Agency (JST). Since 2018, he has been an Associate Professor with Nagoya University. Since 2022, he has been a Professor with Kyoto University, Kyoto, Japan. From 2008 to 2010, he was a Research Fellow of Japan Society for the Promotion of Science (JSPS), a Research Assistant with the Global Center of Excellence (GCOE) Program, Keio University, and a Collaboration Researcher with the Keio Advanced Research Center (KARC). He has published 82 referred original journal articles, 187 international conference papers, and three book chapters, including (five) IEEE JOURNAL OF SOLID-STATE CIRCUITS, (four) IEEE TRANSACTIONS ON BIOMEDICAL CIRCUITS AND SYSTEMS, (one) IEEE TRANSACTIONS ON CIRCUITS AND SYSTEMS-I: REGULAR PAPERS, (two) IEEE TRANSACTIONS ON CIRCUITS AND SYSTEMS-II: EXPRESS BRIEFS, (one) IEEE OPEN JOURNAL OF CIRCUITS AND SYSTEMS, (one) IEEE SOLID-STATE CIRCUITS LETTERS, (five) IEEE TRANSACTIONS ON VERY LARGE SCALE INTEGRATION (VLSI) SYSTEMS, (two) ISSCC, (four) Symposium on VLSI Circuits, (one) CICC, (four) A-SSCC, (one) ESSCIRC, (14) BioCAS, (two) ISCAS, (two) ISICAS, (eight) ICECS, and (nine) APCCAS. His current research interests include the low-power and high-speed technologies of analog and digital VLSI circuits for biomedical applications.



**Hirofumi Shinohara** (Member, IEEE) received the B.S. and M.S. degrees in electrical engineering and the Ph.D. degree in informatics from Kyoto University, Kyoto, Japan, in 1976, 1978, and 2008, respectively.

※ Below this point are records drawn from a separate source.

/-- 0x3100 + p (R552). -/
def descStats (sub : Nat) : Option Desc :=
  if sub = 0x15 then some { oct 512 rTen with live := true }
  else if 1 ≤ sub ∧ sub ≤ 0x14 then some (live 5 rTen)
  else if sub = 0x7F then some (ro 5 rTen)
  else none

/-- 0x4000 + 16 p + r (R181). -/
def descRing (sub : Nat) : Option Desc :=
  match sub with
  | 0 => some (rw 1 rTen 6)
  | 1 => some (rw 5 rTen 6)
  | 2 => some (rw 5 rTen 6)
  | 3 => some (rw 4 rTen 6 0 2 65536)
  | 4 => some (rw 5 rTen 6)
  | 5 => some (rw 5 rTen 6)
  | 6 => some (ro 2 rTen)
  | 7 => some (ro 2 rTen)
  | _ => none

/-- 0x5040 + p (R245, R417). -/
def descMem (sub : Nat) : Option Desc :=
  match sub with
  | 0x01 => some (rw 5 rTen 6 0 0 (2 ^ 56 - 2 ^ 21)).own
  | 0x02 => some (rw 4 rTen 6 0 1).own
  | 0x03 => some (rw 2 rTen 6 0 0 0x17).own
  | 0x04 => some (wo 2 6 1 4)
  | 0x05 => some (ro 2 rTen).own
  | 0x06 => some (ro 4 rTen)
  | 0x07 => some (ro 4 rTen)
  | 0x08 => some (ro 2 rTen)
  | 0x09 => some (rw 5 rTen 6)
  | 0x0A => some (rw 3 rTen 6 0 0 4096)
  | 0x0B => some (ro 4 rTen)
  | 0x0C => some (rw 5 rTen 6 0 0 (2 ^ 56 - 1)).own
  | 0x0D => some (ro 5 rTen)
  | 0x0E => some (ro 4 rTen)
  | 0x10 => some (rw 5 rTen 6 0 0 (2 ^ 56 - 2 ^ 21)).own
  | 0x11 => some (oct 16 rTen)
  | 0x12 => some (ro 2 rTen)
  | 0x13 => some (ro 4 rTen)
  | 0x14 => some (live 5 rTen)
  | _ => none

/-- 0x5000 to 0x503F and 0x5080 (R245, R417). -/
def descTiers (index sub : Nat) : Option Desc :=
  match index, sub with
  | 0x5000, 0 => some (rw 3 rOp 2 32 8 256).kept
  | 0x5001, 0 => some (ro 5 rOp 0xC000000000)
  | 0x5002, 0 => some (ro 5 rOp)
  | 0x5003, 0 => some (rw 5 rOp 2).kept
  | 0x5004, 0 => some (rw 3 rOp 2 256 0 4096).kept
  | 0x5005, 0 => some (rw 3 rOp 2 256).kept
  | 0x5010, 1 => some (rw 3 rOp 2 0 0 1023).own
  | 0x5010, 2 => some (rwOct 16 rOp 2).kept
  | 0x5080, 9 => some (ro 4 rOp)
  | 0x5080, _ => if 1 ≤ sub ∧ sub ≤ 8 then some (live 5 rOp) else none
  | _, _ => none

/-- 0x6000 + s (R279). -/
def descStrait (sub : Nat) : Option Desc :=
  match sub with
  | 0x00 => some (ro 2 rTen)
  | 0x01 => some (rw 2 rOp 2 1 0 2).kept
  | 0x02 => some (wo 1 2 0 1)
  | 0x03 => some { (rw 7 rOp 2).kept with lo := codeOf 64 (-32768), hi := 32767 }
  | 0x04 => some (ro 2 rTen)
  | 0x05 => some (ro 2 rOp 0xFF)
  | 0x06 => some (ro 3 rTen 0xFFFF)
  | 0x07 => some (ro 2 rOp 0xFF)
  | 0x08 => some (ro 4 rOp)
  | 0x10 => some (live 5 rOp)
  | 0x11 => some (live 5 rOp)
  | 0x12 => some (live 5 rOp)
  | 0x13 => some (ro 4 rOp)
  | 0x14 => some (live 5 rOp)
  | 0x15 => some (live 5 rOp)
  | _ => none

/-- 0x6020 to 0x6050 and 0x6F00 to 0x6FFF (R274, R280, R281, R287, R295, R296, R299, R564). LH_PLCA_NODE_ID is written without a session while the Lighthouse's seal reads OPEN. -/
def descNet (s : State) (index sub : Nat) : Option Desc :=
  match index, sub with
  | 0x6020, 0 => some (rw 3 rOp 2 0xFFFF).kept
  | 0x6021, 1 => some (rw 3 rOp 2).own
  | 0x6021, 2 => some (rw 4 rOp 2).kept
  | 0x6022, _ => if 1 ≤ sub ∧ sub ≤ 4 then some (rw 2 rOp 2 64 1).kept else none
  | 0x6030, 0 => some (rw 3 rOp 2 0xFFFF).kept
  | 0x6030, 2 => some (rw 5 rOp 2 0 (2 ^ 21) (2 ^ 38)).kept
  | 0x6030, 3 => some (rw 4 rOp 2 0 0 131071).own
  | 0x6030, 4 => some (rwOct 16 rOp 2).kept
  | 0x6040, 1 => some (rw 4 rTen 6 0 0 262143).own
  | 0x6040, 2 => some (oct 32 rTen)
  | 0x6050, _ => if 1 ≤ sub ∧ sub ≤ 8 then some (ro 5 rOp) else none
  | 0x6F00, 0 => some (ro 2 rOp)
  | 0x6F01, 0 => some (rw 3 rOp 3 30462 1024).kept
  | 0x6F02, 0 => some (rw 2 rOp 3 0xFF).kept
  | 0x6F03, 0 => some (rw 2 rOp 3 17 2).kept
  | 0x6F04, 0 => some (oct 6 rOp)
  | 0x6F05, 0 => some (rwOct 16 rOp 3).kept
  | 0x6F08, _ => if sub = 1 ∨ sub = 2 then some (live 5 rOp) else none
  | 0x6F10, 0 => some (if s.lh.sealed then ro 2 rAll 0xFF else rw 2 rAll rAll 0xFF)
  | _, _ => none

/-- 0x7001 + s (R316, R361). -/
def descSession (s : State) (i sub : Nat) : Option Desc :=
  let cfg := (getSess s i).bind (·.cfg)
  match sub with
  | 0x00 => some (ro 2 rTen)
  | 0x01 => some (rw 5 rTen 6)
  | 0x02 => some (wo 2 6 1 2)
  | 0x03 => some (ro 2 rTen)
  | 0x04 => some (oct 64 rTen)
  | 0x05 => some (ro 3 rTen 0xFFFF)
  | 0x06 => some (wo 5 6 0 (2 ^ 48 - 1))
  | 0x07 => some (wo 5 6 0 (2 ^ 48 - 1))
  | 0x08 => some (rw 3 rTen 6 256 1 4096)
  | 0x09 => some (rw 2 rTen 6 0 0 1)
  | 0x0A => some (rw 5 rTen 6)
  | 0x0B => some (rw 4 rTen 6 0 0 (2 ^ 20))
  | 0x0C => some (ro 5 rTen)
  | 0x0D => some (rw 3 rTen 6 ((cfg.map (·.lr)).getD 0))
  | 0x0E => some (rw 3 rTen 6 ((cfg.map (·.wd)).getD 0))
  | 0x15 => some (live 4 rTen)
  | 0x16 => some (ro 4 rTen)
  | 0x17 => some (oct 512 rTen)
  | 0x18 => some (ro 3 rTen 0xFFFF)
  | 0x19 => some (ro 4 rTen 0xFFFFFFFF)
  | 0x1A => some (ro 4 rTen 0xFFFFFFFF)
  | 0x1B => some (ro 4 rTen 0xFFFFFFFF)
  | 0x1C => some (ro 4 rTen 0xFFFFFFFF)
  | 0x1D => some (rw 5 rTen 2)
  | 0x1E => some (ro 2 rTen)
  | 0x1F => some (ro 2 rTen)
  | 0x20 => some (rw 3 rTen 6).own
  | 0x21 => some (ro 3 rTen)
  | 0x22 => some (ro 3 rTen)
  | _ => if 0x10 ≤ sub ∧ sub ≤ 0x14 then some (live 5 rTen) else none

In 1978, he joined the LSI Laboratory, Mitsubishi Electric Corporation, Itami, Japan, where he was involved in the research and development of metal oxide semiconductor (MOS) static random access memories (SRAMs), memory compilers, logic building blocks, and neuro-chips. From 2003 to 2009,

he was engaged in the development of basic logic circuits, memory macros, and design methodology for advanced CMOS technologies with Renesas Technology Corporation, Itami. He moved to the Semiconductor Technology Research Academic Center (STARC), Yokohama, Japan, in 2009, and directed a joint research project on extremely low-power circuits and systems that operate near/sub-threshold regions with universities in Japan. He moved to academia in 2015. From 2015 to 2024, he was a Professor with the Graduate School of Information, Production and Systems, Waseda University, Kitakyushu, Japan. After retiring from Waseda University in 2024, he moved to the Graduate School of Informatics, Kyoto University, to continue his research. His current research interests include energy-efficient random circuits for security, such as physical unclonable functions, true random number generators, and energy-efficient analog and digital circuits.

Dr. Shinohara is a member of IEICE. He has been serving on the International Technical Program Committee of the IEEE International Solid-State Circuits (ISSCC) from 2017 to 2021 and the IEEE International Symposium on VLSI Design, Automation and Test (VLSI-DAT, currently VLSI-TSA), since 2016.